Сердолик - камень счастья (СИ) - Корнова Анна. Страница 37
— Поедем, я тебя отвезу, — Лидия держала руку дочери. — Доченька, ты меня прости.
— Спасибо! Я сама доберусь, — Алина запнулась. — Мам, это ты меня прости. За плакаты, за всё прости.
Алина снова расплакалась, разрыдалась и Лидия. Они сели в машину, и мать снова гладила дочь по пышной прическе, прижимала к губам тонкие с алым маникюром пальцы, которые так же целовала, ещё когда они были пухленькими младенческими пальчиками «в перевязочках».

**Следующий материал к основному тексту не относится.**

/-- Class ALU64 (R78): specific = code << 1 | s. -/
def decodeAlu64 (f : Fields) : Except DecodeError Instr :=
  match f.specific with
  | 0x00 => formK .addAlu64K f
  | 0x01 => formX .addAlu64X f
  | 0x02 => formK .subAlu64K f
  | 0x03 => formX .subAlu64X f
  | 0x04 => formK .mulAlu64K f
  | 0x05 => formX .mulAlu64X f
  | 0x06 => formDivK .divAlu64K .sdivAlu64K f
  | 0x07 => formDivX .divAlu64X .sdivAlu64X f
  | 0x08 => formK .orAlu64K f
  | 0x09 => formX .orAlu64X f
  | 0x0a => formK .andAlu64K f
  | 0x0b => formX .andAlu64X f
  | 0x0c => formK .lshAlu64K f
  | 0x0d => formX .lshAlu64X f
  | 0x0e => formK .rshAlu64K f
  | 0x0f => formX .rshAlu64X f
  | 0x10 => formNeg .negAlu64 f
  | 0x12 => formDivK .modAlu64K .smodAlu64K f
  | 0x13 => formDivX .modAlu64X .smodAlu64X f
  | 0x14 => formK .xorAlu64K f
  | 0x15 => formX .xorAlu64X f
  | 0x16 => formK .movAlu64K f
  | 0x17 => formMov64 f
  | 0x18 => formK .arshAlu64K f
  | 0x19 => formX .arshAlu64X f
  | 0x1a => formEnd .bswap16 .bswap32 .bswap64 f
  | _ => .error .unknownOpcode

/-- A basic instruction, from the fields of its one slot (R72-R80). -/
def decodeBasic (f : Fields) : Except DecodeError Instr :=
  match f.cls with
  | 0 => decodeLd f
  | 1 => decodeLdx f
  | 2 => decodeSt f
  | 3 => decodeStx f
  | 4 => decodeAlu f
  | 5 => decodeJmp f
  | 6 => decodeJmp32 f
  | _ => decodeAlu64 f

/-- A wide instruction (opcode 0x18), from the fields of its two slots: src_reg selects the subtype
(47_imm64.md R340), next_imm must be zero where it is unused (R348), and the second slot's opcode, regs and
offset must be zero (30_encoding.md R71). -/
def decodeWide (f g : Fields) : Except DecodeError Instr :=
  if g.opcode ≠ 0 ∨ g.dst ≠ 0 ∨ g.src ≠ 0 ∨ g.off ≠ 0 then .error .malformedSecondSlot
  else if f.src = 0 then accept (f.off == 0) (.ldImm64 f.dst f.imm g.imm)
  else if f.src = 1 then accept (f.off == 0 && g.imm == 0) (.ldMapByFd f.dst f.imm)
  else if f.src = 2 then accept (f.off == 0) (.ldMapValByFd f.dst f.imm g.imm)
  else if f.src = 3 then accept (f.off == 0 && g.imm == 0) (.ldVarAddr f.dst f.imm)
  else if f.src = 4 then accept (f.off == 0 && g.imm == 0) (.ldCodeAddr f.dst f.imm)
  else if f.src = 5 then accept (f.off == 0 && g.imm == 0) (.ldMapByIdx f.dst f.imm)
  else if f.src = 6 then accept (f.off == 0) (.ldMapValByIdx f.dst f.imm g.imm)
  else .error .badSelector

/-- The opcode byte of the wide instructions (R61). -/
def wideOpcode : BitVec 8 := 0x18

/-- Decode the instruction that starts at the first of the given slots, in the host's byte order (R83). The
opcode byte alone decides whether a second slot belongs to it (R61). -/
def decode (e : Endian) : List Slot → Except DecodeError Instr
  | [] => .error .noSlot
  | first :: rest =>
    if (first.fields e).opcode = wideOpcode then
      match rest with
      | [] => .error .missingSecondSlot
      | second :: _ => decodeWide (first.fields e) (second.fields e)
    else decodeBasic (first.fields e)

/-! ### Encoding -/

/-- The fields of the first slot of an instruction, its row of the opcode table (R78-R80). -/
def Instr.fields : Instr → Fields
  | .addAluK d imm => ⟨0x04, d, 0, 0, imm⟩
  | .addAluX d s => ⟨0x0c, d, s, 0, 0⟩
  | .addAlu64K d imm => ⟨0x07, d, 0, 0, imm⟩
  | .addAlu64X d s => ⟨0x0f, d, s, 0, 0⟩
  | .subAluK d imm => ⟨0x14, d, 0, 0, imm⟩
  | .subAluX d s => ⟨0x1c, d, s, 0, 0⟩
  | .subAlu64K d imm => ⟨0x17, d, 0, 0, imm⟩
  | .subAlu64X d s => ⟨0x1f, d, s, 0, 0⟩
  | .mulAluK d imm => ⟨0x24, d, 0, 0, imm⟩
  | .mulAluX d s => ⟨0x2c, d, s, 0, 0⟩
  | .mulAlu64K d imm => ⟨0x27, d, 0, 0, imm⟩
  | .mulAlu64X d s => ⟨0x2f, d, s, 0, 0⟩
  | .divAluK d imm => ⟨0x34, d, 0, 0, imm⟩
  | .divAluX d s => ⟨0x3c, d, s, 0, 0⟩
  | .divAlu64K d imm => ⟨0x37, d, 0, 0, imm⟩
  | .divAlu64X d s => ⟨0x3f, d, s, 0, 0⟩
  | .sdivAluK d imm => ⟨0x34, d, 0, 1, imm⟩
  | .sdivAluX d s => ⟨0x3c, d, s, 1, 0⟩
  | .sdivAlu64K d imm => ⟨0x37, d, 0, 1, imm⟩
  | .sdivAlu64X d s => ⟨0x3f, d, s, 1, 0⟩
  | .orAluK d imm => ⟨0x44, d, 0, 0, imm⟩
  | .orAluX d s => ⟨0x4c, d, s, 0, 0⟩
  | .orAlu64K d imm => ⟨0x47, d, 0, 0, imm⟩
  | .orAlu64X d s => ⟨0x4f, d, s, 0, 0⟩
  | .andAluK d imm => ⟨0x54, d, 0, 0, imm⟩
  | .andAluX d s => ⟨0x5c, d, s, 0, 0⟩
  | .andAlu64K d imm => ⟨0x57, d, 0, 0, imm⟩
  | .andAlu64X d s => ⟨0x5f, d, s, 0, 0⟩
  | .lshAluK d imm => ⟨0x64, d, 0, 0, imm⟩
  | .lshAluX d s => ⟨0x6c, d, s, 0, 0⟩
  | .lshAlu64K d imm => ⟨0x67, d, 0, 0, imm⟩
  | .lshAlu64X d s => ⟨0x6f, d, s, 0, 0⟩
  | .rshAluK d imm => ⟨0x74, d, 0, 0, imm⟩
  | .rshAluX d s => ⟨0x7c, d, s, 0, 0⟩
  | .rshAlu64K d imm => ⟨0x77, d, 0, 0, imm⟩
  | .rshAlu64X d s => ⟨0x7f, d, s, 0, 0⟩
  | .negAlu d => ⟨0x84, d, 0, 0, 0⟩
  | .negAlu64 d => ⟨0x87, d, 0, 0, 0⟩
  | .modAluK d imm => ⟨0x94, d, 0, 0, imm⟩
  | .modAluX d s => ⟨0x9c, d, s, 0, 0⟩
  | .modAlu64K d imm => ⟨0x97, d, 0, 0, imm⟩
  | .modAlu64X d s => ⟨0x9f, d, s, 0, 0⟩
  | .smodAluK d imm => ⟨0x94, d, 0, 1, imm⟩
  | .smodAluX d s => ⟨0x9c, d, s, 1, 0⟩
  | .smodAlu64K d imm => ⟨0x97, d, 0, 1, imm⟩
  | .smodAlu64X d s => ⟨0x9f, d, s, 1, 0⟩
  | .xorAluK d imm => ⟨0xa4, d, 0, 0, imm⟩
  | .xorAluX d s => ⟨0xac, d, s, 0, 0⟩
  | .xorAlu64K d imm => ⟨0xa7, d, 0, 0, imm⟩
  | .xorAlu64X d s => ⟨0xaf, d, s, 0, 0⟩
  | .movAluK d imm => ⟨0xb4, d, 0, 0, imm⟩
  | .movAluX d s => ⟨0xbc, d, s, 0, 0⟩
  | .movAlu64K d imm => ⟨0xb7, d, 0, 0, imm⟩
  | .movAlu64X d s => ⟨0xbf, d, s, 0, 0⟩
  | .movsx8AluX d s => ⟨0xbc, d, s, 8, 0⟩
  | .movsx16AluX d s => ⟨0xbc, d, s, 16, 0⟩
  | .movsx8Alu64X d s => ⟨0xbf, d, s, 8, 0⟩
  | .movsx16Alu64X d s => ⟨0xbf, d, s, 16, 0⟩
  | .movsx32Alu64X d s => ⟨0xbf, d, s, 32, 0⟩
  | .arshAluK d imm => ⟨0xc4, d, 0, 0, imm⟩
  | .arshAluX d s => ⟨0xcc, d, s, 0, 0⟩
  | .arshAlu64K d imm => ⟨0xc7, d, 0, 0, imm⟩
  | .arshAlu64X d s => ⟨0xcf, d, s, 0, 0⟩
  | .endToLe16 d => ⟨0xd4, d, 0, 0, 0x10⟩
  | .endToLe32 d => ⟨0xd4, d, 0, 0, 0x20⟩
  | .endToLe64 d => ⟨0xd4, d, 0, 0, 0x40⟩
  | .endToBe16 d => ⟨0xdc, d, 0, 0, 0x10⟩
  | .endToBe32 d => ⟨0xdc, d, 0, 0, 0x20⟩
  | .endToBe64 d => ⟨0xdc, d, 0, 0, 0x40⟩
  | .bswap16 d => ⟨0xd7, d, 0, 0, 0x10⟩
  | .bswap32 d => ⟨0xd7, d, 0, 0, 0x20⟩
  | .bswap64 d => ⟨0xd7, d, 0, 0, 0x40⟩
  | .jaJmp off => ⟨0x05, 0, 0, off, 0⟩
  | .jaJmp32 imm => ⟨0x06, 0, 0, 0, imm⟩
  | .jeqJmpK d off imm => ⟨0x15, d, 0, off, imm⟩
  | .jeqJmpX d s off => ⟨0x1d, d, s, off, 0⟩
  | .jeqJmp32K d off imm => ⟨0x16, d, 0, off, imm⟩
  | .jeqJmp32X d s off => ⟨0x1e, d, s, off, 0⟩
  | .jgtJmpK d off imm => ⟨0x25, d, 0, off, imm⟩
  | .jgtJmpX d s off => ⟨0x2d, d, s, off, 0⟩
  | .jgtJmp32K d off imm => ⟨0x26, d, 0, off, imm⟩
  | .jgtJmp32X d s off => ⟨0x2e, d, s, off, 0⟩
  | .jgeJmpK d off imm => ⟨0x35, d, 0, off, imm⟩
  | .jgeJmpX d s off => ⟨0x3d, d, s, off, 0⟩
  | .jgeJmp32K d off imm => ⟨0x36, d, 0, off, imm⟩
  | .jgeJmp32X d s off => ⟨0x3e, d, s, off, 0⟩
  | .jsetJmpK d off imm => ⟨0x45, d, 0, off, imm⟩
  | .jsetJmpX d s off => ⟨0x4d, d, s, off, 0⟩
  | .jsetJmp32K d off imm => ⟨0x46, d, 0, off, imm⟩
  | .jsetJmp32X d s off => ⟨0x4e, d, s, off, 0⟩
  | .jneJmpK d off imm => ⟨0x55, d, 0, off, imm⟩
  | .jneJmpX d s off => ⟨0x5d, d, s, off, 0⟩
  | .jneJmp32K d off imm => ⟨0x56, d, 0, off, imm⟩
  | .jneJmp32X d s off => ⟨0x5e, d, s, off, 0⟩
  | .jsgtJmpK d off imm => ⟨0x65, d, 0, off, imm⟩
  | .jsgtJmpX d s off => ⟨0x6d, d, s, off, 0⟩
  | .jsgtJmp32K d off imm => ⟨0x66, d, 0, off, imm⟩
  | .jsgtJmp32X d s off => ⟨0x6e, d, s, off, 0⟩
  | .jsgeJmpK d off imm => ⟨0x75, d, 0, off, imm⟩
  | .jsgeJmpX d s off => ⟨0x7d, d, s, off, 0⟩
  | .jsgeJmp32K d off imm => ⟨0x76, d, 0, off, imm⟩
  | .jsgeJmp32X d s off => ⟨0x7e, d, s, off, 0⟩
  | .jltJmpK d off imm => ⟨0xa5, d, 0, off, imm⟩
  | .jltJmpX d s off => ⟨0xad, d, s, off, 0⟩
  | .jltJmp32K d off imm => ⟨0xa6, d, 0, off, imm⟩
  | .jltJmp32X d s off => ⟨0xae, d, s, off, 0⟩
  | .jleJmpK d off imm => ⟨0xb5, d, 0, off, imm⟩
  | .jleJmpX d s off => ⟨0xbd, d, s, off, 0⟩
  | .jleJmp32K d off imm => ⟨0xb6, d, 0, off, imm⟩
  | .jleJmp32X d s off => ⟨0xbe, d, s, off, 0⟩
  | .jsltJmpK d off imm => ⟨0xc5, d, 0, off, imm⟩
  | .jsltJmpX d s off => ⟨0xcd, d, s, off, 0⟩
  | .jsltJmp32K d off imm => ⟨0xc6, d, 0, off, imm⟩
  | .jsltJmp32X d s off => ⟨0xce, d, s, off, 0⟩
  | .jsleJmpK d off imm => ⟨0xd5, d, 0, off, imm⟩
  | .jsleJmpX d s off => ⟨0xdd, d, s, off, 0⟩
  | .jsleJmp32K d off imm => ⟨0xd6, d, 0, off, imm⟩
  | .jsleJmp32X d s off => ⟨0xde, d, s, off, 0⟩
  | .callHelper imm => ⟨0x85, 0, 0, 0, imm⟩
  | .callLocal imm => ⟨0x85, 0, 1, 0, imm⟩
  | .callHelperBtf imm => ⟨0x85, 0, 2, 0, imm⟩
  | .exit => ⟨0x95, 0, 0, 0, 0⟩
  | .ldxMemB d s off => ⟨0x71, d, s, off, 0⟩
  | .ldxMemH d s off => ⟨0x69, d, s, off, 0⟩
  | .ldxMemW d s off => ⟨0x61, d, s, off, 0⟩
  | .ldxMemDw d s off => ⟨0x79, d, s, off, 0⟩
  | .stMemB d off imm => ⟨0x72, d, 0, off, imm⟩
  | .stMemH d off imm => ⟨0x6a, d, 0, off, imm⟩
  | .stMemW d off imm => ⟨0x62, d, 0, off, imm⟩
  | .stMemDw d off imm => ⟨0x7a, d, 0, off, imm⟩
  | .stxMemB d s off => ⟨0x73, d, s, off, 0⟩
  | .stxMemH d s off => ⟨0x6b, d, s, off, 0⟩
  | .stxMemW d s off => ⟨0x63, d, s, off, 0⟩
  | .stxMemDw d s off => ⟨0x7b, d, s, off, 0⟩
  | .ldxMemsxB d s off => ⟨0x91, d, s, off, 0⟩
  | .ldxMemsxH d s off => ⟨0x89, d, s, off, 0⟩
  | .ldxMemsxW d s off => ⟨0x81, d, s, off, 0⟩
  | .atomicAddW d s off => ⟨0xc3, d, s, off, 0⟩
  | .atomicFetchAddW d s off => ⟨0xc3, d, s, off, 0x01⟩
  | .atomicOrW d s off => ⟨0xc3, d, s, off, 0x40⟩
  | .atomicFetchOrW d s off => ⟨0xc3, d, s, off, 0x41⟩
  | .atomicAndW d s off => ⟨0xc3, d, s, off, 0x50⟩
  | .atomicFetchAndW d s off => ⟨0xc3, d, s, off, 0x51⟩
  | .atomicXorW d s off => ⟨0xc3, d, s, off, 0xa0⟩
  | .atomicFetchXorW d s off => ⟨0xc3, d, s, off, 0xa1⟩
  | .atomicXchgW d s off => ⟨0xc3, d, s, off, 0xe1⟩
  | .atomicCmpxchgW d s off => ⟨0xc3, d, s, off, 0xf1⟩
  | .atomicAddDw d s off => ⟨0xdb, d, s, off, 0⟩
  | .atomicFetchAddDw d s off => ⟨0xdb, d, s, off, 0x01⟩
  | .atomicOrDw d s off => ⟨0xdb, d, s, off, 0x40⟩
  | .atomicFetchOrDw d s off => ⟨0xdb, d, s, off, 0x41⟩
  | .atomicAndDw d s off => ⟨0xdb, d, s, off, 0x50⟩
  | .atomicFetchAndDw d s off => ⟨0xdb, d, s, off, 0x51⟩
  | .atomicXorDw d s off => ⟨0xdb, d, s, off, 0xa0⟩
  | .atomicFetchXorDw d s off => ⟨0xdb, d, s, off, 0xa1⟩
  | .atomicXchgDw d s off => ⟨0xdb, d, s, off, 0xe1⟩
  | .atomicCmpxchgDw d s off => ⟨0xdb, d, s, off, 0xf1⟩
  | .ldImm64 d imm _ => ⟨0x18, d, 0, 0, imm⟩
  | .ldMapByFd d imm => ⟨0x18, d, 1, 0, imm⟩
  | .ldMapValByFd d imm _ => ⟨0x18, d, 2, 0, imm⟩
  | .ldVarAddr d imm => ⟨0x18, d, 3, 0, imm⟩
  | .ldCodeAddr d imm => ⟨0x18, d, 4, 0, imm⟩
  | .ldMapByIdx d imm => ⟨0x18, d, 5, 0, imm⟩
  | .ldMapValByIdx d imm _ => ⟨0x18, d, 6, 0, imm⟩
  | .wideSecondSlot imm => ⟨0x00, 0, 0, 0, imm⟩
  | .ldAbsW imm => ⟨0x20, 0, 0, 0, imm⟩
  | .ldAbsH imm => ⟨0x28, 0, 0, 0, imm⟩
  | .ldAbsB imm => ⟨0x30, 0, 0, 0, imm⟩
  | .ldIndW s imm => ⟨0x40, 0, s, 0, imm⟩
  | .ldIndH s imm => ⟨0x48, 0, s, 0, imm⟩
  | .ldIndB s imm => ⟨0x50, 0, s, 0, imm⟩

— Доченька, хочешь, я с тобой жить буду? Всё хорошо будет. Как прежде, — всхлипывала Лидия.
— Не хочу, — Алина вытерла слёзы. — На Коломенскую подвези. Я сейчас у Мити тусуюсь.
— Отец говорил, что ты с ним живешь.
— Не с ним, а у него, — поправила Алина. — А живу я совсем с другим. Я сейчас в такую грязь вляпалась, ты не представляешь!
— В какую грязь? — переполошилась Лидия.
— Всё, проехали. Тема закрыта. Приступ откровенности закончился, — Алина отвернулась к окну.
Мысли вертелись вокруг Клима. Какая разница с кем он живёт? С её матерью. С кем-то другим. Ключевая фраза — он живёт не с ней.
Заиграл телефон. Алина скосила глаза: тот же ненавистный номер. Она не внесла Агатова в телефонную книгу: не хотела лишний раз читать его фамилию — узнавала по цифрам — двести двадцать пять, двадцать пять…
— Мне сообщили, что всё в порядке. Ты теперь квартировладелица, — Агатов хрюкнул, вероятно, это должно было означать смешок. — Приглашаю отметить это событие.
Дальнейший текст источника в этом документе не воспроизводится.